RESPONDER® Polysaccharide Hemostat Rx is intended to be used to achieve hemostasis in emergency situations for the temporary control of severe topical bleeding.

RESPONDER® Polysaccharide Hemostat OTC is indicated for the local management of bleeding such as lacerations, minor cuts and abrasions.

RESPONDER® Polysaccharide Hemostat (RESPONDER®) is a medical device composed of absorbable modified polymer (AMP®) particles. AMP® particles are biocompatible, non-pyrogenic and derived from plant starch. The device contains no human or animal components.

The provided text is a 510(k) summary for the RESPONDER® Polysaccharide Hemostat. This type of document is for demonstrating substantial equivalence to a legally marketed predicate device, not for proving a device meets specific, pre-defined acceptance criteria through a clinical or algorithmic performance study in the way one might for an AI/ML medical device.
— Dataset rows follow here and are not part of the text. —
-- ==== Sys2Proof/Certificates/Slice0/Obligations.lean ====
section
/-! DEFINITION. The statements for the provers. Each docstring names the rule or the sentence of spec/ it formalises. -/

open Sys2Proof Sys2Proof.Machine Sys2Proof.Safety

/-! ## Encoding -/

/-- R77 (marked there as derived from R64 to R68 and R72): `decode(encode(x)) = x` for every command, with every operand at every
value. -/
def Obligations.DecodeOfEncodeIsTheCommand : Prop :=
  ∀ i : Instr, i.wellFormed = true → decode (encode i) = .command i

/-- R77 (marked there as derived): `encode(decode(w)) = w` for every word `decode` does not refuse. -/
def Obligations.EncodeOfDecodeIsTheWord : Prop :=
  ∀ (w : Word) (i : Instr), decode w = .command i → encode i = w ∧ i.wellFormed = true

/-- R72 with R64 to R68 and the opcode map R70, over the bits of the word as a number: the reserved opcodes first, then bits 27:16, then
the format's own must-be-zero bits; otherwise the command, its operand the low bits. The encoding is the spec's own decision D2, the
refusals D3. -/
def Obligations.DecoderFollowsTheOpcodeMap : Prop :=
  ∀ w : Word,
    let op := w.toNat / 2 ^ 28
    let rsv := w.toNat / 2 ^ 16 % 2 ^ 12
    let operand := w.toNat % 2 ^ 16
    (op = 0 ∨ op = 14 ∨ op = 15 → decode w = .refuse .reservedOpcode) ∧
    (¬(op = 0 ∨ op = 14 ∨ op = 15) → rsv ≠ 0 → decode w = .refuse .reservedBitsNonZero) ∧
    (¬(op = 0 ∨ op = 14 ∨ op = 15) → rsv = 0 →
      ((op = 1 ∨ op = 2 ∨ op = 4 ∨ op = 6 ∨ op = 7 ∨ op = 8) → operand ≠ 0 → decode w = .refuse .reservedBitsNonZero) ∧
      ((op = 5 ∨ op = 10 ∨ op = 11 ∨ op = 12) → 256 ≤ operand → decode w = .refuse .reservedBitsNonZero) ∧
      (op = 13 → 4 ≤ operand → decode w = .refuse .reservedBitsNonZero) ∧
      (op = 1 → operand = 0 → decode w = .command .init) ∧
      (op = 2 → operand = 0 → decode w = .command .clear) ∧
      (op = 3 → decode w = .command (.write (BitVec.ofNat 16 operand))) ∧
      (op = 4 → operand = 0 → decode w = .command .printBegin) ∧
      (op = 5 → operand < 256 → decode w = .command (.printChar (BitVec.ofNat 8 operand))) ∧
      (op = 6 → operand = 0 → decode w = .command .printEnd) ∧
      (op = 7 → operand = 0 → decode w = .command .printRaw) ∧
      (op = 8 → operand = 0 → decode w = .command .refresh) ∧
      (op = 9 → decode w = .command (.encNibble (BitVec.ofNat 16 operand))) ∧
      (op = 10 → operand < 256 → decode w = .command (.charValue (BitVec.ofNat 8 operand))) ∧
      (op = 11 → operand < 256 → decode w = .command (.charCode (BitVec.ofNat 8 operand))) ∧
      (op = 12 → operand < 256 → decode w = .command (.charValid (BitVec.ofNat 8 operand))) ∧
      (op = 13 → operand < 4 → decode w = .command (.readSlot (BitVec.ofNat 2 operand))))

/-- Words written out from the encodings of R65 to R68 and R74: one of each format, and one refused word of each reason. -/
def Obligations.SampleWordsDecode : Prop :=
  decode 0x3000ABCD#32 = .command (.write 0xABCD#16) ∧
  decode 0x50000033#32 = .command (.printChar 0x33#8) ∧
  decode 0xD0000002#32 = .command (.readSlot 2#2) ∧
  decode 0x80000000#32 = .command .refresh ∧
  decode 0xE0000000#32 = .refuse .reservedOpcode ∧
  decode 0x50000133#32 = .refuse .reservedBitsNonZero

/-- R75 (decision D10): PRINT of a text of L bytes is L + 2 words that decode to PRINT_BEGIN, the characters last first, and
PRINT_END. -/
def Obligations.PrintExpandsLastCharacterFirst : Prop :=
  ∀ text : List Byte,
    (printWords text).length = text.length + 2 ∧
    (printWords text).head? = some 0x40000000#32 ∧
    (printWords text).getLast? = some 0x60000000#32 ∧
    ∀ j (h : j < text.length),
      ((printWords text)[text.length - j]?).map decode = some (.command (.printChar text[j]))

/-- R74 (decision D2), its own three examples: one command a line, `word = (op << 28) | operand`. -/
def Obligations.AssemblerExamples : Prop :=
  assembleLine ['W', 'R', 'I', 'T', 'E', ' ', '0', 'x', 'A', 'B', 'C', 'D'] = some [0x3000ABCD#32] ∧
  assembleLine ['P', 'R', 'I', 'N', 'T', '_', 'C', 'H', 'A', 'R', ' ', '\'', '3', '\''] = some [0x50000033#32] ∧
  assembleLine ['R', 'E', 'A', 'D', '_', 'S', 'L', 'O', 'T', ' ', '2'] = some [0xD0000002#32]

/-! ## The step -/

/-- R54, R7: the command at the head of the total order is the next step, and the step is `exec` of the command its word spells, in the
state in which it has left the inbox. The overlap window stays open only for a tick's REFRESH issued during the command before
(decision D21; log 6, 7). -/
def Obligations.StepRunsTheDecodedCommand : Prop :=
  ∀ (s : State) (q : Request) (rest : List Request) (i : Instr),
    Running s → s.inbox = q :: rest → decode q.word = .command i →
    step s = exec i { s with
      inbox := rest
      issuer := some q.agent
      overlap := if q = .tick true then s.overlap else none }

/-- R72 (decision D3): a refused word sets the fault mark with the refusal reason and changes no piece of the spec's state. That the word
leaves `inbox`, that `issuer` says who presented it (log 7) and that the overlap window closes (decision D21, log 6) concern fields of
the model's own, as does what is put out (log 10). -/
def Obligations.RefusedWordOnlyMarksTheBlock : Prop :=
  ∀ (s : State) (w : Word) (rest : List Request) (reason : DecodeRefusal),
    Running s → s.inbox = .host w :: rest → decode w = .refuse reason →
    step s = .next (marked { s with inbox := rest, issuer := some .host, overlap := none } (.refusedWord reason w))

/-- R39 (decision D27): a faulted block takes no further step, whatever is presented, and no command of any kind runs in it. -/
def Obligations.FaultedBlockTakesNoStep : Prop :=
  ∀ (s : State) (reason : FaultReason), s.faulted = some reason →
    step s = .fault (.blockFaulted reason) ∧ ∀ i, exec i s = .fault (.blockFaulted reason)

/-- R139 (decision D24): after reset the block waits for commands; with none presented a step changes nothing (log 8). -/
def Obligations.BlockWaitsForACommand : Prop :=
  (∀ s : State, Running s → s.inbox = [] → step s = .next s) ∧ step State.reset = .next State.reset

/-- R123 and R89: no operand value is turned into a fault or a refusal. The lookups, READ_SLOT, WRITE with no print open and PRINT_CHAR with
one open end unmarked for every operand. Beside it the model's own form of an end: in a block that is not faulted every command ends
in a next state, a faulting one in the state with the mark (log 9), and so does every step, an idle one too (log 8). -/
def Obligations.EveryCommandEndsInANextState : Prop :=
  (∀ (s : State) (i : Instr), Running s →
    IsLookup i ∨ (∃ idx, i = .readSlot idx) ∨ ((∃ v, i = .write v) ∧ s.prState = .idle) ∨
      ((∃ c, i = .printChar c) ∧ s.prState ≠ .idle) →
    ∃ t, exec i s = .next t ∧ t.faulted = none) ∧
  (∀ (s : State) (i : Instr), Running s → ∃ t, exec i s = .next t) ∧
  ∀ s : State, Running s → ∃ t, step s = .next t

/-- R125's table, both ways, and what a mark leaves. When a block that holds no mark takes the step of a presented command, the step marks
it with a reason exactly in the table's cases, the reason recording what the table says (log 11); and then nothing else of the spec's
state has changed: no slot, cursor, port, `inited` or print state. That the command leaves `inbox`, that `issuer` says who presented it
(log 7), whether the overlap window stays open (decision D21, log 6) and that nothing is put out (log 10) are the model's. -/
def Obligations.FaultsAreTheClosedList : Prop :=
  ∀ (s : State) (q : Request) (rest : List Request) (reason : FaultReason), Running s → s.inbox = q :: rest →
    ((∃ t, step s = .next t ∧ t.faulted = some reason) ↔
      (reason = .notInitialised ∧ decode q.word = .command .refresh ∧ s.inited = false) ∨
      (∃ i, reason = .printOpen i ∧ decode q.word = .command i ∧ NeedsPrintClosed i ∧ s.prState ≠ .idle) ∨
      (∃ i, reason = .printNotOpen i ∧ decode q.word = .command i ∧ NeedsPrintOpen i ∧ s.prState = .idle) ∨
      (∃ r, reason = .refusedWord r q.word ∧ decode q.word = .refuse r)) ∧
    ∀ t, step s = .next t → t.faulted = some reason →
      t = marked { s with
        inbox := rest
        issuer := some q.agent
        overlap := if q = .tick true then s.overlap else none } reason

/-! ## Lookups -/

/-- R80 with R79: ENC_NIBBLE responds the table entry of its operand's low nibble, whatever the higher bits; bit 7 is 0. -/
def Obligations.EncNibbleRespondsTheTableEntry : Prop :=
  ∀ (s : State) (x : BitVec 16), Running s →
    encode (.encNibble x) = 0x90000000#32 ||| x.setWidth 32 ∧
    exec (.encNibble x) s = .next { s with out := answer s (.bits8 (Config.segTable (BitVec.ofNat 4 (x.toNat % 16)))) } ∧
    (Config.segTable (BitVec.ofNat 4 (x.toNat % 16))).getLsbD 7 = false

/-- R82 with R81: CHAR_VALUE gives '0'..'9' as 0..9, 'A'..'F' as 10..15, 'a'..'f' as 10..15 or 0 by `ROM_LOWERCASE`, and 0 for every
other byte. -/
def Obligations.CharValueMapsHexDigits : Prop :=
  ∀ (s : State) (c : Byte), Running s →
    encode (.charValue c) = 0xA0000000#32 ||| c.setWidth 32 ∧
    ∃ v : Nibble, exec (.charValue c) s = .next { s with out := answer s (.bits4 v) } ∧
      v.toNat =
        if 0x30 ≤ c.toNat ∧ c.toNat ≤ 0x39 then c.toNat - 0x30
        else if 0x41 ≤ c.toNat ∧ c.toNat ≤ 0x46 then c.toNat - 0x41 + 10
        else if 0x61 ≤ c.toNat ∧ c.toNat ≤ 0x66 ∧ Config.romLowercase = true then c.toNat - 0x61 + 10
        else 0

/-- 40_rom_lookup.md section 3: CHAR_CODE gives dash 0x40 and blank 0x00 whatever the table holds, the letter's or digit's entry for hex
digits, and (the spec's decision D14) entry 0 for every other byte; bit 7 is 0. -/
def Obligations.CharCodeMapsCharacters : Prop :=
  ∀ (s : State) (c : Byte), Running s →
    encode (.charCode c) = 0xB0000000#32 ||| c.setWidth 32 ∧
    ∃ v : Byte, exec (.charCode c) s = .next { s with out := answer s (.bits8 v) } ∧ v.getLsbD 7 = false ∧
      v =
        if c.toNat = 0x2D then 0x40#8
        else if c.toNat = 0x20 then 0x00#8
        else if 0x30 ≤ c.toNat ∧ c.toNat ≤ 0x39 then Config.segTable (BitVec.ofNat 4 (c.toNat - 0x30))
        else if 0x41 ≤ c.toNat ∧ c.toNat ≤ 0x46 then Config.segTable (BitVec.ofNat 4 (c.toNat - 0x41 + 10))
        else if 0x61 ≤ c.toNat ∧ c.toNat ≤ 0x66 ∧ Config.romLowercase = true then
          Config.segTable (BitVec.ofNat 4 (c.toNat - 0x61 + 10))
        else Config.segTable 0#4

/-- 40_rom_lookup.md section 4 (the command's own normalisation is decision D15): CHAR_VALID answers true for exactly the 25 bytes
0x20, 0x2D, 0x2E, 0x30..0x39, 0x41..0x46, 0x61..0x66. -/
def Obligations.CharValidAcceptsExactly25Bytes : Prop :=
  ∀ (s : State) (c : Byte), Running s →
    encode (.charValid c) = 0xC0000000#32 ||| c.setWidth 32 ∧
    ∃ b : Bool, exec (.charValid c) s = .next { s with out := answer s (.bool b) } ∧
      (b = true ↔
        c.toNat = 0x20 ∨ c.toNat = 0x2D ∨ c.toNat = 0x2E ∨ (0x30 ≤ c.toNat ∧ c.toNat ≤ 0x39) ∨
        (0x41 ≤ c.toNat ∧ c.toNat ≤ 0x46) ∨ (0x61 ≤ c.toNat ∧ c.toNat ≤ 0x66))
Therefore, the document does not contain the information requested for acceptance criteria and a study proving the device meets those criteria, specifically:

• A table of acceptance criteria and reported device performance.
• Sample sizes for test sets, data provenance, number/qualifications of experts, or adjudication methods for ground truth.
• Details of MRMC or standalone performance studies, if done.
• Ground truth types (expert consensus, pathology, outcomes data).
• Sample size for training sets or how ground truth for training was established.

Instead, the document focuses on:

• Device Description: RESPONDER® Polysaccharide Hemostat is composed of absorbable modified polymer (AMP®) particles derived from plant starch.
• Intended Use/Indications for Use:
  • Rx: Temporary control of severe topical bleeding in emergency situations.
  • OTC: Local management of bleeding from minor lacerations, minor cuts, and minor abrasions.
• Predicate Device: CELOX Topical Hemostatic Granules (K061079).
• Technological Characteristics: Claims similar physical structure (granules), packaging (foil pouch), shelf life, and mechanism of action (forming a gel barrier) to the predicate.
• Performance (Demonstration of Equivalence, not specific acceptance criteria):
  • Biocompatibility: Tests (ISO10993-5, -6, -10, -11, ASTM F756-17, USP41 NF36) indicated it is biocompatible and safe.
  • Sterility: Achieves a Sterility Assurance Level (SAL) of 10⁻⁶, despite a different sterilization method than the predicate.
  • Animal Studies: Conducted to validate efficacy and safety compared to the predicate, with results demonstrating the proposed device is "as safe as" the predicate device. Specific performance metrics from these animal studies are not detailed in this summary, nor are "acceptance criteria" for these metrics provided.

In summary, this document is not a clinical study report or an AI/ML device performance study. It's a 510(k) summary demonstrating substantial equivalence to a commercially available predicate device based on technological characteristics, biocompatibility, sterility, and general safety/efficacy in animal models, not on specific, quantitatively defined acceptance criteria for human performance or algorithmic output.